Andere Wissenschaftler*innen sehen diesen Ansatz allerdings kritisch, weil er nicht berücksichtigt, dass besonders geschützte Arten gar nicht erhältlich sind und die Ausbringung dieser Arten an neuen Standorten Florenverfälschung verursachen kann.
Man muss nämlich wissen: Die genetische Ausstattung ein und derselben Art ist je nach Ursprungsgebiet unterschiedlich. Kaufe ich z. B. eine Glockenblume aus norddeutscher Produktion, hat sie eine andere Genetik als die Glockenblume, die in Oberbayern wächst. Wird die norddeutsche Blume in Bayern angepflanzt, vermischen sich die beiden, d.h., die hier heimische Glockenblume wird durch ihre Verwandte aus entfernten Gebieten genetisch verändert, „verfälscht“. Aus Laienperspektive ist das ein völlig ungewohnter Gedankengang, aus Sicht des Artenschutzes aber eine sehr bedeutsame Tatsache. Denn es geht darum, den einmaligen Genpool einer seltenen Art so zu erhalten, wie er sich über lange Zeit an spezielle Bedingungen angepasst hat. Die südliche Glockenblume ist womöglich besser an Trockenheit angepasst als die nordische Variante; für ihren langfristigen Fortbestand ist diese Eigenschaft überlebenswichtig. Im Rahmen von Artenhilfsprogrammen werden seltene Arten nur in direkter Nähe zum Herkunftsort wieder angesiedelt. So kann man dazu beitragen, eine kleine Restpopulation einer Art in der für sie passenden Umgebung zu vergrößern. Und man verhindert eine Vermischung und Nivellierung genetischer Besonderheiten. Verwendet man für die Wiederansiedelung Pflanzen, die aus derselben Gegend stammen, nennt man diese Pflanzen autochthone Arten.

Gemeinsamer Lernprozess

So lernen wir in unserem Planungsprozess durch Einbeziehung vieler Experti:nnen Begrifflichkeiten und Aspekte kennen, die für den Erhalt der Biodiversität wichtig sind. Wissenschaftler:innen der TUM, vom Botanischen Garten, Fachleute aus Naturschutzverbänden wie BN oder Heideflächenverein und das RKU der LH München geben Impulse und beraten uns bei der Pflanzenauswahl.
Am Ende setzen wir kein Schaubeet für Conservation Gardening um, haben durch unseren begeisterten Einstieg über das Conservation Gardening-Konzept und das Begreifen der problematischen Aspekte darin aber den komplexen Artenschutz-Diskurs kennengelernt und viel Neues verstanden.
z. B. werden wir anstelle der sehr seltenen Finger-Kuhschelle die gewöhnliche Kuhschelle verwenden. Anstelle der traubigen Graslilie macht für uns die im Münchner Umland noch vorkommende Ästige Graslilie mehr Sinn. Die kleine Bibernelle ersetzt den Bergkümmel, das echte Labkraut das blaugrüne Labkraut. Usw. Einzelne Arten aus dem Conservation Gardening -Liste, die nicht streng geschützt sind und im Münchner Umland vorkommen, finden wie z.B. das Kleine Mädesüß aber auch Platz auf unserem Beet.
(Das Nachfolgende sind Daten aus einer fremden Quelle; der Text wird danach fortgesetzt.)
-- ==== Sys2Proof/Config.lean ====
section
/-! DEFINITION. What is fixed for this hardware: the parameters of spec/00_scope.md R7, the address map of
20_memory.md R81, and the free values, constants without a body on which no proof can rest. -/

namespace Sys2Proof.Config

/-- `BIT_CAP` (R7): bits in BIT_MEM, and symbols in SYM_MEM and EST_MEM. -/
def bitCap : Nat := 4096

/-- `SIG_CAP` (R7): samples in SIG_MEM. -/
def sigCap : Nat := 65536

/-- `K10` (R7, 40_kernels.md R149): 1/sqrt(10) in Q0.16. -/
def k10 : Int := 20724

/-- `BSEED0` (R7): the reset value of BRNG, and what a write of 0 to BRNG stores (R37). -/
def bSeed0 : Word := 0x12345678#32

/-- `NSEED0` (R7): the reset value of NRNG, and what a write of 0 to NRNG stores (R38). -/
def nSeed0 : Word := 0x9E3779B9#32

/-- The constant value of the ID register (10_state.md R22). -/
def idValue : Word := 0x51414D01#32

/-- The constant value of the CAPS register (10_state.md R23). -/
def capsValue : Word := 0x10100C0A#32

/-- First byte address of BIT_MEM (R81) and its size in words (R48). -/
def bitBase : Nat := 0x01000
def bitWords : Nat := 128

/-- First byte address of SYM_MEM (R81) and its size in words (R49). -/
def symBase : Nat := 0x10000
def symWords : Nat := 8192

/-- First byte address of EST_MEM (R81) and its size in words (R50). -/
def estBase : Nat := 0x18000
def estWords : Nat := 8192

/-- First byte address of SIG_MEM (R81) and its size in words (R51). -/
def sigBase : Nat := 0x40000
def sigWords : Nat := 65536

/-- `QAM_BASE` (92_eei_decisions.md D50, OPEN): where an integrator places offset 0 of the 20-bit window.
No rule depends on it; every address of the model is an offset from it (R81, R300). -/
opaque qamBase : Nat

/-- FREE VALUE (20_memory.md R95, 70_reset_and_hazards.md R322): the byte a buffer address holds after
power-on number `n`, before any write reaches it. Assumption log 2. -/
opaque powerOnByte : Nat → Nat → Byte

/-- FREE VALUE (70_reset_and_hazards.md R333): what a host read at this address returns while BUSY = 1 for
an item that R333 lists, at step number `n`. Assumption log 3. -/
opaque busyRead : Nat → BusAddr → Word

/-- FREE VALUE (70_reset_and_hazards.md R322): what the buffer word at this byte address holds after a
hardware reset, asserted at step number `n`, has abandoned a command that could write it.
Assumption log 4. -/
opaque lostWord : Nat → Nat → Word

end Sys2Proof.Config
end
Das A und O für eine gelingende Planung ist die Berücksichtigung des jeweiligen Standorts. Wenn die Arten nicht an gegebene Licht- und Bodenverhältnisse angepasst sind, funktioniert die Pflanzung nicht dauerhaft. Deshalb werden alle Arten abgesehen von ihrer Eignung aus Artenschutz-Perspektive auf ihre Standortansprüche hin geprüft und kategorisiert. Nach und nach klärt sich die Pflanzenauswahl. Mit ca. 30 Arten erstellten wir in Kleingruppen unterschiedliche Entwürfe für das knapp 30 qm große Beet. Wobei die Stauden je nach ihren gestalterischen Funktionen in 4 Gruppen aufgeteilt werden: in Leitstauden, Begleit- und Füllstauden und Streupflanzen. Gefühl für Farbe und Struktur sind die kreativen Zutaten bei der Planung, über die es sich zu einigen gilt.
Die fertigen Entwürfe werden von unseren Expert:innen abschließend geprüft, bevor es im Frühjahr an die Umsetzung geht.